TASK STATEMENT:
Return, exactly and in full, the lines of the records below starting at the one with "(chapter 16). -/" and ending at the one with "reads : List HostRead := []", and no other lines.

EXTRACTED ENTRIES:
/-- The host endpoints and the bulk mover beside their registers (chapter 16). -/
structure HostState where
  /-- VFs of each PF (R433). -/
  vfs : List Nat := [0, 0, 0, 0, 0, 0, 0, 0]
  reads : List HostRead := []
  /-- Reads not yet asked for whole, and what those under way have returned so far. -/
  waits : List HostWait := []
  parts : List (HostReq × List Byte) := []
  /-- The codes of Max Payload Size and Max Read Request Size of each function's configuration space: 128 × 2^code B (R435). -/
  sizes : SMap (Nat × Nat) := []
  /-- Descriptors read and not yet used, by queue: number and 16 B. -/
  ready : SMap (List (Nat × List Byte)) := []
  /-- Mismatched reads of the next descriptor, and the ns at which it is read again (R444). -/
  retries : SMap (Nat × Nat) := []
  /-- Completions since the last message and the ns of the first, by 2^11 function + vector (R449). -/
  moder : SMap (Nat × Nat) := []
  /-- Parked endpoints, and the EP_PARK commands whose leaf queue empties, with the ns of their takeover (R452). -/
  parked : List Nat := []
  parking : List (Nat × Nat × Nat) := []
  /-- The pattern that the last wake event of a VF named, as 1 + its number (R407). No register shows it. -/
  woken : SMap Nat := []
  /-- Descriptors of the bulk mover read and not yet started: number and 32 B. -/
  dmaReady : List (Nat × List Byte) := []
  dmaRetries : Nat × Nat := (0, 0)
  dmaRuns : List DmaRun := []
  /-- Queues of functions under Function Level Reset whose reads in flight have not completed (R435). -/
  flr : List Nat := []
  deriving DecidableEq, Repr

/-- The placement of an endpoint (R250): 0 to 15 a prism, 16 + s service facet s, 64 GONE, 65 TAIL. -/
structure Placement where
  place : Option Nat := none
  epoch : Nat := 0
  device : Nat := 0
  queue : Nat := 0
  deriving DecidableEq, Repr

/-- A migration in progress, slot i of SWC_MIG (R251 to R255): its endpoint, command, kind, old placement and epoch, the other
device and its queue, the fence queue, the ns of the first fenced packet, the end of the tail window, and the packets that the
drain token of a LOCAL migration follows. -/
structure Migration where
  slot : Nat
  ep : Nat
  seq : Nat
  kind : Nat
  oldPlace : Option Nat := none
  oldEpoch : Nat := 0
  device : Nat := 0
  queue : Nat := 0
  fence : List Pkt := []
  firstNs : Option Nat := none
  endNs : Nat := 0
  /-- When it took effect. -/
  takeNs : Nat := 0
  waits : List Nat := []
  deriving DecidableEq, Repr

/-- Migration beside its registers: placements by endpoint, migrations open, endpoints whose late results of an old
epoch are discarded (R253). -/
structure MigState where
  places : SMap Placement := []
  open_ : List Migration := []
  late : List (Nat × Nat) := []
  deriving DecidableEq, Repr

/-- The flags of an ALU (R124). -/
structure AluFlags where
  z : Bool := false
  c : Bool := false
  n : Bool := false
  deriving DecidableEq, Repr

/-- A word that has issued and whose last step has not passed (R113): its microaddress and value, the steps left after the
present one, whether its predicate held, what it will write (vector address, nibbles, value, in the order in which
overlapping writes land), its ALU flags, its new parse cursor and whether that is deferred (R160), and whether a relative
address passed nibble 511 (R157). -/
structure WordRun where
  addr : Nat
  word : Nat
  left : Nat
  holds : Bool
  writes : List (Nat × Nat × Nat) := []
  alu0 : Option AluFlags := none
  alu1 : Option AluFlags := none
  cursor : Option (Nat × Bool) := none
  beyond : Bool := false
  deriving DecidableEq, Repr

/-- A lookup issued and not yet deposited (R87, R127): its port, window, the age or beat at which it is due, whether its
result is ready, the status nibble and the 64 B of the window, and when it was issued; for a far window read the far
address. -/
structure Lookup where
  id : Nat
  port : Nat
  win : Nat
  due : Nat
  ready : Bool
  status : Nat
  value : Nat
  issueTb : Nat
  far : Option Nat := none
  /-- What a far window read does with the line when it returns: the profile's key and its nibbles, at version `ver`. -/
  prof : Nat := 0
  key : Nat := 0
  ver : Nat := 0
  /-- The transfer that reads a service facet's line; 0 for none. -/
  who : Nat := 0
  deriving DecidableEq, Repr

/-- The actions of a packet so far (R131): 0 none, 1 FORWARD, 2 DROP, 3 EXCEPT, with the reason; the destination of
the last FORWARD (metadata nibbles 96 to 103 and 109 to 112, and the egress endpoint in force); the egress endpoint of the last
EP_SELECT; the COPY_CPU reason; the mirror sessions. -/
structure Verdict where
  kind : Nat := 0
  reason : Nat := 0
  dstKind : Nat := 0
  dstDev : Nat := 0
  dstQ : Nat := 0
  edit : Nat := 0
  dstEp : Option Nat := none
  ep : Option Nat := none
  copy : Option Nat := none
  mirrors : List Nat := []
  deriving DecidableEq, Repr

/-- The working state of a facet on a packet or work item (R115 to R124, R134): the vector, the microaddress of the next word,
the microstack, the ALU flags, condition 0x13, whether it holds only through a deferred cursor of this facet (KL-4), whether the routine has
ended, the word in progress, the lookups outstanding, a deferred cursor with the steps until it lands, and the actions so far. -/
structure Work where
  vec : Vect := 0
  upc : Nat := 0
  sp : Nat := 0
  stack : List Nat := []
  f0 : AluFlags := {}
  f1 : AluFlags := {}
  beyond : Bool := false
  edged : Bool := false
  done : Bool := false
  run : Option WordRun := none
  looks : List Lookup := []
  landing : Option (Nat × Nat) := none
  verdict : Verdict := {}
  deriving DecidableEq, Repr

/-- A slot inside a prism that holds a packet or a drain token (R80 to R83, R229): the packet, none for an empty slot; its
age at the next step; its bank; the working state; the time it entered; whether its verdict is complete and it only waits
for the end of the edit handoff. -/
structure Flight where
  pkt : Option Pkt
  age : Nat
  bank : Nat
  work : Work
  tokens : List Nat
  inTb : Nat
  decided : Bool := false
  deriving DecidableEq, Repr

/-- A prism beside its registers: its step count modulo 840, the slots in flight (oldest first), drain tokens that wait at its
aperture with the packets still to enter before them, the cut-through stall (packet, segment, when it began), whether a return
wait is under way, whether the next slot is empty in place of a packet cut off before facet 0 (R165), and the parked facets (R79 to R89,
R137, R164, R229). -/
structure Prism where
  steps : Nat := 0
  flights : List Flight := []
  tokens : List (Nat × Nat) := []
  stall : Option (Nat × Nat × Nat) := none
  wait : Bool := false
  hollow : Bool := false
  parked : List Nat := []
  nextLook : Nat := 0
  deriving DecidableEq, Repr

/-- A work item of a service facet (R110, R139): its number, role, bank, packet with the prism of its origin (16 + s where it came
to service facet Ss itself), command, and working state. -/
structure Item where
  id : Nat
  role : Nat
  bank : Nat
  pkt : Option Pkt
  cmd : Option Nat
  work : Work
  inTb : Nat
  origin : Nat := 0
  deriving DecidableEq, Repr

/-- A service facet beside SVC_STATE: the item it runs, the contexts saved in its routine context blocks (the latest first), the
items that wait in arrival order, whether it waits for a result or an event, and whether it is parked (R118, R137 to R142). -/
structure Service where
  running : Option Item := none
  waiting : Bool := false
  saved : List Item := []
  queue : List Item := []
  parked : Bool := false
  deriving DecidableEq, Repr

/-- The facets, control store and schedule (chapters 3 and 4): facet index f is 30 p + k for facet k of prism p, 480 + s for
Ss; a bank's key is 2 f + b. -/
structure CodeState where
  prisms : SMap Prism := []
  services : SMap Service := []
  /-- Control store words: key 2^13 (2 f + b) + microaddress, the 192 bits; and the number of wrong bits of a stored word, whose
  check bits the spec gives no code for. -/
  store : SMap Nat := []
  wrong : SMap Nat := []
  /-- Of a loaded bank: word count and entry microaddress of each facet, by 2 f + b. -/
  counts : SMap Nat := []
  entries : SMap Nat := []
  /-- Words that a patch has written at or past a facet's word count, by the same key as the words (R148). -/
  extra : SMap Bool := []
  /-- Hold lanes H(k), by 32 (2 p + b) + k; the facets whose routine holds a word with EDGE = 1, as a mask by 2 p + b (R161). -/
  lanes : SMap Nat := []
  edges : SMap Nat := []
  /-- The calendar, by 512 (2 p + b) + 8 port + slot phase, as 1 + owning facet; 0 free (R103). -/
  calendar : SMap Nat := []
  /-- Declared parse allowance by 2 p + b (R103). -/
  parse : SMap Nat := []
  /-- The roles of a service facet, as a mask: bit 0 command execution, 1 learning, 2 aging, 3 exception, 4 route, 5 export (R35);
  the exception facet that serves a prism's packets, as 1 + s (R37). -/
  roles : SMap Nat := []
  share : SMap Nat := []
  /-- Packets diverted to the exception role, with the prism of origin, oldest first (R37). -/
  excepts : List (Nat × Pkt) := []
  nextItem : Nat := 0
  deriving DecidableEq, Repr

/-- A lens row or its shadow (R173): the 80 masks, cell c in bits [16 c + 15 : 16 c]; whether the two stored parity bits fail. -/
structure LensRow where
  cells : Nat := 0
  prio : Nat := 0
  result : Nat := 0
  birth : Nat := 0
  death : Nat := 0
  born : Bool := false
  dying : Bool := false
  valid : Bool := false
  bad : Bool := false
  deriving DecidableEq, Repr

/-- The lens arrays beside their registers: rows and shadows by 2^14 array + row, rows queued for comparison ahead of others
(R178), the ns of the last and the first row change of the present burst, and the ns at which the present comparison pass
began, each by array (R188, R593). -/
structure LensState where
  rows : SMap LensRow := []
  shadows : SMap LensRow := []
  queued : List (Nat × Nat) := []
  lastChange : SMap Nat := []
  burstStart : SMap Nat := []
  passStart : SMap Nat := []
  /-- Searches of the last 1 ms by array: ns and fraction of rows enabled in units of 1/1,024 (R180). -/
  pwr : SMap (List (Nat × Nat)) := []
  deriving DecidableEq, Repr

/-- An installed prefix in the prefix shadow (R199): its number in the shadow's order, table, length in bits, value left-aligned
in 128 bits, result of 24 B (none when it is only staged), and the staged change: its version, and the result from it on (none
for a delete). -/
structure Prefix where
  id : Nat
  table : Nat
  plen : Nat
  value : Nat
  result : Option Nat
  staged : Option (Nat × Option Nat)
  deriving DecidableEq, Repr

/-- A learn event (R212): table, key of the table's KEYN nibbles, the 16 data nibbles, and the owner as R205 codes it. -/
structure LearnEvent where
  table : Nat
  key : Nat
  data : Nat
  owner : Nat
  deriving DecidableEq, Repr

---

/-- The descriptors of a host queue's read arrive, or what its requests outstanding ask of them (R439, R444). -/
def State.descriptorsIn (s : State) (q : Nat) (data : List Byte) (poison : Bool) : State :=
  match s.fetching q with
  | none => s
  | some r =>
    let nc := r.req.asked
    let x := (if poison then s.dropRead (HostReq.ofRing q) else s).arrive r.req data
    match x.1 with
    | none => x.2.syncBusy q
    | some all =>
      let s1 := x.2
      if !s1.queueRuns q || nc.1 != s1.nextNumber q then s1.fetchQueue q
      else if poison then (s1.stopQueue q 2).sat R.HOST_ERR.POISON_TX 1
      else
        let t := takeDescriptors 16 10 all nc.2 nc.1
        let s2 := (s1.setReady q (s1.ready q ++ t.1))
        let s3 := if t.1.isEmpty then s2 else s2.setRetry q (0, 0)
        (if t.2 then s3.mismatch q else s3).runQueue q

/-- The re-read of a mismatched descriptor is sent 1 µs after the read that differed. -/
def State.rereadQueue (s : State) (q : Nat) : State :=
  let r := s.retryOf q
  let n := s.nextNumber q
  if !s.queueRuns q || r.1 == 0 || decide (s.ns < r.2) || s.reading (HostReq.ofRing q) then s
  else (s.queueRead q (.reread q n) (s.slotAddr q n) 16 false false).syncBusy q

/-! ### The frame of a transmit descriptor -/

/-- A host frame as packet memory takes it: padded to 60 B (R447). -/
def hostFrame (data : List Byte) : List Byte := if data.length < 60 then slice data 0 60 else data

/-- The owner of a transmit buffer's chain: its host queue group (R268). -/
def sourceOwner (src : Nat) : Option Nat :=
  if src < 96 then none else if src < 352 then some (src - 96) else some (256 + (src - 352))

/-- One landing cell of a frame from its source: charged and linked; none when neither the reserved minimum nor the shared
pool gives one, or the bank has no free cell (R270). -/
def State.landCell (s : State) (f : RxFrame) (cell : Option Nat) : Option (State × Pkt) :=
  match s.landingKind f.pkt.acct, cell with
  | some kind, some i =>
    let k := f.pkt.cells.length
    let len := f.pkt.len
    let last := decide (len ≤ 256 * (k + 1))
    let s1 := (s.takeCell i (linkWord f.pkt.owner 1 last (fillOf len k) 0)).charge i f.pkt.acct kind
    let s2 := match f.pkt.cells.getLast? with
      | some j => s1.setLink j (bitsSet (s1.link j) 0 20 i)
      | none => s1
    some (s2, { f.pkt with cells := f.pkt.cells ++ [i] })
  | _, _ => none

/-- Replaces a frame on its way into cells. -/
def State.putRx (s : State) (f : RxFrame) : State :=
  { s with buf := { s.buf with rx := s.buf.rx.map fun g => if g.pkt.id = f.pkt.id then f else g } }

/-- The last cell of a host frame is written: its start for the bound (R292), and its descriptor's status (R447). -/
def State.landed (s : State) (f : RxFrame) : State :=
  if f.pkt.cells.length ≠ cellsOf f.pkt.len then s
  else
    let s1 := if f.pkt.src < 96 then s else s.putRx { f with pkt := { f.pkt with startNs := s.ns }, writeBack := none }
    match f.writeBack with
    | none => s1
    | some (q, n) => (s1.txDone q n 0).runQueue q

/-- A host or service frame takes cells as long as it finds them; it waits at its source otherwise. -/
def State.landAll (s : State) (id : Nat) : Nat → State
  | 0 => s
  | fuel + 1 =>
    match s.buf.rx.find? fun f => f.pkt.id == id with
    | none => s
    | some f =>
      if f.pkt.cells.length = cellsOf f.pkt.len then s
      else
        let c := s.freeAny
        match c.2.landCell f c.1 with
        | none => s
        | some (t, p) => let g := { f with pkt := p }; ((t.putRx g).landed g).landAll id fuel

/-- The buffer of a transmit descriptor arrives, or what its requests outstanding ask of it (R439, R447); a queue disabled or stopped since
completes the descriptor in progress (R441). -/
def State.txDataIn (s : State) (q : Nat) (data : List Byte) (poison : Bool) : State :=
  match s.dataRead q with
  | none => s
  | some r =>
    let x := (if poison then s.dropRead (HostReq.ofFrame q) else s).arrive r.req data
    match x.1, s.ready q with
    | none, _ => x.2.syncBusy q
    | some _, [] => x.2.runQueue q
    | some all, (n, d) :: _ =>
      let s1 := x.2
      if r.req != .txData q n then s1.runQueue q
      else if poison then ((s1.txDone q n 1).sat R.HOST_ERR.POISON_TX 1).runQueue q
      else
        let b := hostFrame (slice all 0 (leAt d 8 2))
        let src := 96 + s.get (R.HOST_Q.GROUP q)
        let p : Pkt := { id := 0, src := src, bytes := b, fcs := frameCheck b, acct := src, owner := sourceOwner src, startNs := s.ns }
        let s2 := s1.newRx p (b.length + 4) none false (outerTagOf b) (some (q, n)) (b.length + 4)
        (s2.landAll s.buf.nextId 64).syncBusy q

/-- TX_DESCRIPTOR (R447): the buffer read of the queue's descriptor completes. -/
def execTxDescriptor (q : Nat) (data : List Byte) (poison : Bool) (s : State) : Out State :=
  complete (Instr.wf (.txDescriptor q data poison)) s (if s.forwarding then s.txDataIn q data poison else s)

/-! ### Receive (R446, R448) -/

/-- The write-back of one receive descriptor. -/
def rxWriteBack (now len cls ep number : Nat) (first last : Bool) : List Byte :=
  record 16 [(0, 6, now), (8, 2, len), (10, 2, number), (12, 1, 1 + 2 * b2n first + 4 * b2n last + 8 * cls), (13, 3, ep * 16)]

* * *

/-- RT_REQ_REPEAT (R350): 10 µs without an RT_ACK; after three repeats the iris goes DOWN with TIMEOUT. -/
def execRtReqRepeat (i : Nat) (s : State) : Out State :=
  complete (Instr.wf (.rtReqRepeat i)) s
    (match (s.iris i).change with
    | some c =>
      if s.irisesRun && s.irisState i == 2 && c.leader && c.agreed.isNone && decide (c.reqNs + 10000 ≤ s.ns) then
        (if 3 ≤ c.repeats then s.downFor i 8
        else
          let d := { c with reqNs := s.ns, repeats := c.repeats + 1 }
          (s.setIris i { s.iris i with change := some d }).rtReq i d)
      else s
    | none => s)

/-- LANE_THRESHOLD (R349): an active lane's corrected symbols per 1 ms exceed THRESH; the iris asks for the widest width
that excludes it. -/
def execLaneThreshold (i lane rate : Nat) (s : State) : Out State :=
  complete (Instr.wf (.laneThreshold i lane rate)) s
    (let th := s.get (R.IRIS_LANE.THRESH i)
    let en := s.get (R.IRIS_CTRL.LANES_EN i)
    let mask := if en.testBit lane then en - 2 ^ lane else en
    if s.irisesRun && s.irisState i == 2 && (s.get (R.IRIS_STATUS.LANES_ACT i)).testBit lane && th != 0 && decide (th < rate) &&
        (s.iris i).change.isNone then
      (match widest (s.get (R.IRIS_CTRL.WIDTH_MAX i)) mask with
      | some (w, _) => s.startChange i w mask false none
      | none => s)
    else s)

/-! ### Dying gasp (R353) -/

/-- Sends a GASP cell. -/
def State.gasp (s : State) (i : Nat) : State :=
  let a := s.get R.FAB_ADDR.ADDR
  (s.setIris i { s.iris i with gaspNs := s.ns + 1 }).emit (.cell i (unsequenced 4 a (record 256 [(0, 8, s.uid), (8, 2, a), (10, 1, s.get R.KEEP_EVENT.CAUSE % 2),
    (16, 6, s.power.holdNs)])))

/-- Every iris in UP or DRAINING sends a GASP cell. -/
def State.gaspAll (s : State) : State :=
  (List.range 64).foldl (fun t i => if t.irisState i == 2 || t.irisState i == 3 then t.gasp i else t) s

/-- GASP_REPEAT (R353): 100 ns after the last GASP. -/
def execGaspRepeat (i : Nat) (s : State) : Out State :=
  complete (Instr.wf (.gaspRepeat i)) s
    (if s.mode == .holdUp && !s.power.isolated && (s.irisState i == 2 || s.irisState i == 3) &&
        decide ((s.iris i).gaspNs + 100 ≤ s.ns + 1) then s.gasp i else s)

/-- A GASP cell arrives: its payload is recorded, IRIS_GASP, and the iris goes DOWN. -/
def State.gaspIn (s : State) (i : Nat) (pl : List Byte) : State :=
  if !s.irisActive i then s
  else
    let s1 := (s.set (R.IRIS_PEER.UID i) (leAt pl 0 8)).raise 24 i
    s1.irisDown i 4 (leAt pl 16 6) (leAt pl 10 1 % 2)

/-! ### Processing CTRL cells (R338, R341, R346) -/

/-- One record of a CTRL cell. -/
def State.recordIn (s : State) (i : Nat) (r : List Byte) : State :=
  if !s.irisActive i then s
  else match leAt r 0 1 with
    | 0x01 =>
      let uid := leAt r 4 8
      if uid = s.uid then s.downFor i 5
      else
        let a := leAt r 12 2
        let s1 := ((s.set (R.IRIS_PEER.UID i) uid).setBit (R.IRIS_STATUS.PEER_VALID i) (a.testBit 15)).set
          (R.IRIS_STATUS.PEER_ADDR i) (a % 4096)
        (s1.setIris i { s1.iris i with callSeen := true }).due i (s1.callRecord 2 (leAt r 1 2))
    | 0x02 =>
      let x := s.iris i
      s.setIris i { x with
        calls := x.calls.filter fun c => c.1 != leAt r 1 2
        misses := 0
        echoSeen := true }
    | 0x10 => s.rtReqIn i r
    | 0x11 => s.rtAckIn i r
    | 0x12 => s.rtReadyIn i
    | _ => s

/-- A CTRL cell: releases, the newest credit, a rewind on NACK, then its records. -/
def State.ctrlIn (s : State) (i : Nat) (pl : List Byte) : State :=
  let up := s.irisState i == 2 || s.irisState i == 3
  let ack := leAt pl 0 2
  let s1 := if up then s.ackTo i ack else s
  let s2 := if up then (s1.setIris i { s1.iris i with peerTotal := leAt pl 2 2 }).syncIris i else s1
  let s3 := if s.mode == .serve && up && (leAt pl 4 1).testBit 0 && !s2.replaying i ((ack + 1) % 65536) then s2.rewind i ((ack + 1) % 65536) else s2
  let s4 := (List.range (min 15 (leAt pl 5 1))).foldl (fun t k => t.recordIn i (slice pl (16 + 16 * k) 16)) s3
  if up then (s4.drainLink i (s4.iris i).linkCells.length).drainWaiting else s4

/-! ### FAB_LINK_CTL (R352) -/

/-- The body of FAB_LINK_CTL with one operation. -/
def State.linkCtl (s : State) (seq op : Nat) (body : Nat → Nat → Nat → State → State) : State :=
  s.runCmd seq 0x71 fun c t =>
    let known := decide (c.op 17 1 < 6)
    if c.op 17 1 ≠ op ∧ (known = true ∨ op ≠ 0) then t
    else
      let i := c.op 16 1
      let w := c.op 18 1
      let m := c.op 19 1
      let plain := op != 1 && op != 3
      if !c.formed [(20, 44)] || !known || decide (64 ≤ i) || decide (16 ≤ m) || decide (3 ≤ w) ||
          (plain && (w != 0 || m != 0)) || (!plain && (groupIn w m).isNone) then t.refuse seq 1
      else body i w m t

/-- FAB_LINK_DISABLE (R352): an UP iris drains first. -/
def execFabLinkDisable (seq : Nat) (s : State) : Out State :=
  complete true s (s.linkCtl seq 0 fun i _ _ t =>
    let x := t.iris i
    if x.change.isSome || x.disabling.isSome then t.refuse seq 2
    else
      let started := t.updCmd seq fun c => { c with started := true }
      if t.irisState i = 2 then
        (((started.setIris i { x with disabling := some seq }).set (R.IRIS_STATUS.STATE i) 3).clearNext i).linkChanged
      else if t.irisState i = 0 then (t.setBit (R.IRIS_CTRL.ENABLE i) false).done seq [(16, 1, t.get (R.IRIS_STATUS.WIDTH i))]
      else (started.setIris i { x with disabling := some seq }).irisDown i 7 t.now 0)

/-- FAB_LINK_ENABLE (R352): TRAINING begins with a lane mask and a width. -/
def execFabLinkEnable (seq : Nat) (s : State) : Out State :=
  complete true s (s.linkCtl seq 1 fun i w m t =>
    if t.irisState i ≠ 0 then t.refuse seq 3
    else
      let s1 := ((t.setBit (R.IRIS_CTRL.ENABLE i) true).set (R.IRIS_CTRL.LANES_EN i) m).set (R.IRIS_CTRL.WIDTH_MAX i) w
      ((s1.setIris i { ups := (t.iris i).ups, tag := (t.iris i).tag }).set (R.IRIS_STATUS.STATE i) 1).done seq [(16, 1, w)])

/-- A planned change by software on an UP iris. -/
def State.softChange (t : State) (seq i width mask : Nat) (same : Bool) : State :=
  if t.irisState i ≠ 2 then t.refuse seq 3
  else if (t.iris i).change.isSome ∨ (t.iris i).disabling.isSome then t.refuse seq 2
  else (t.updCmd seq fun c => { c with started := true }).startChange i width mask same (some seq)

WRITTEN RESPONSE:
/-- The host endpoints and the bulk mover beside their registers (chapter 16). -/
structure HostState where
  /-- VFs of each PF (R433). -/
  vfs : List Nat := [0, 0, 0, 0, 0, 0, 0, 0]
  reads : List HostRead := []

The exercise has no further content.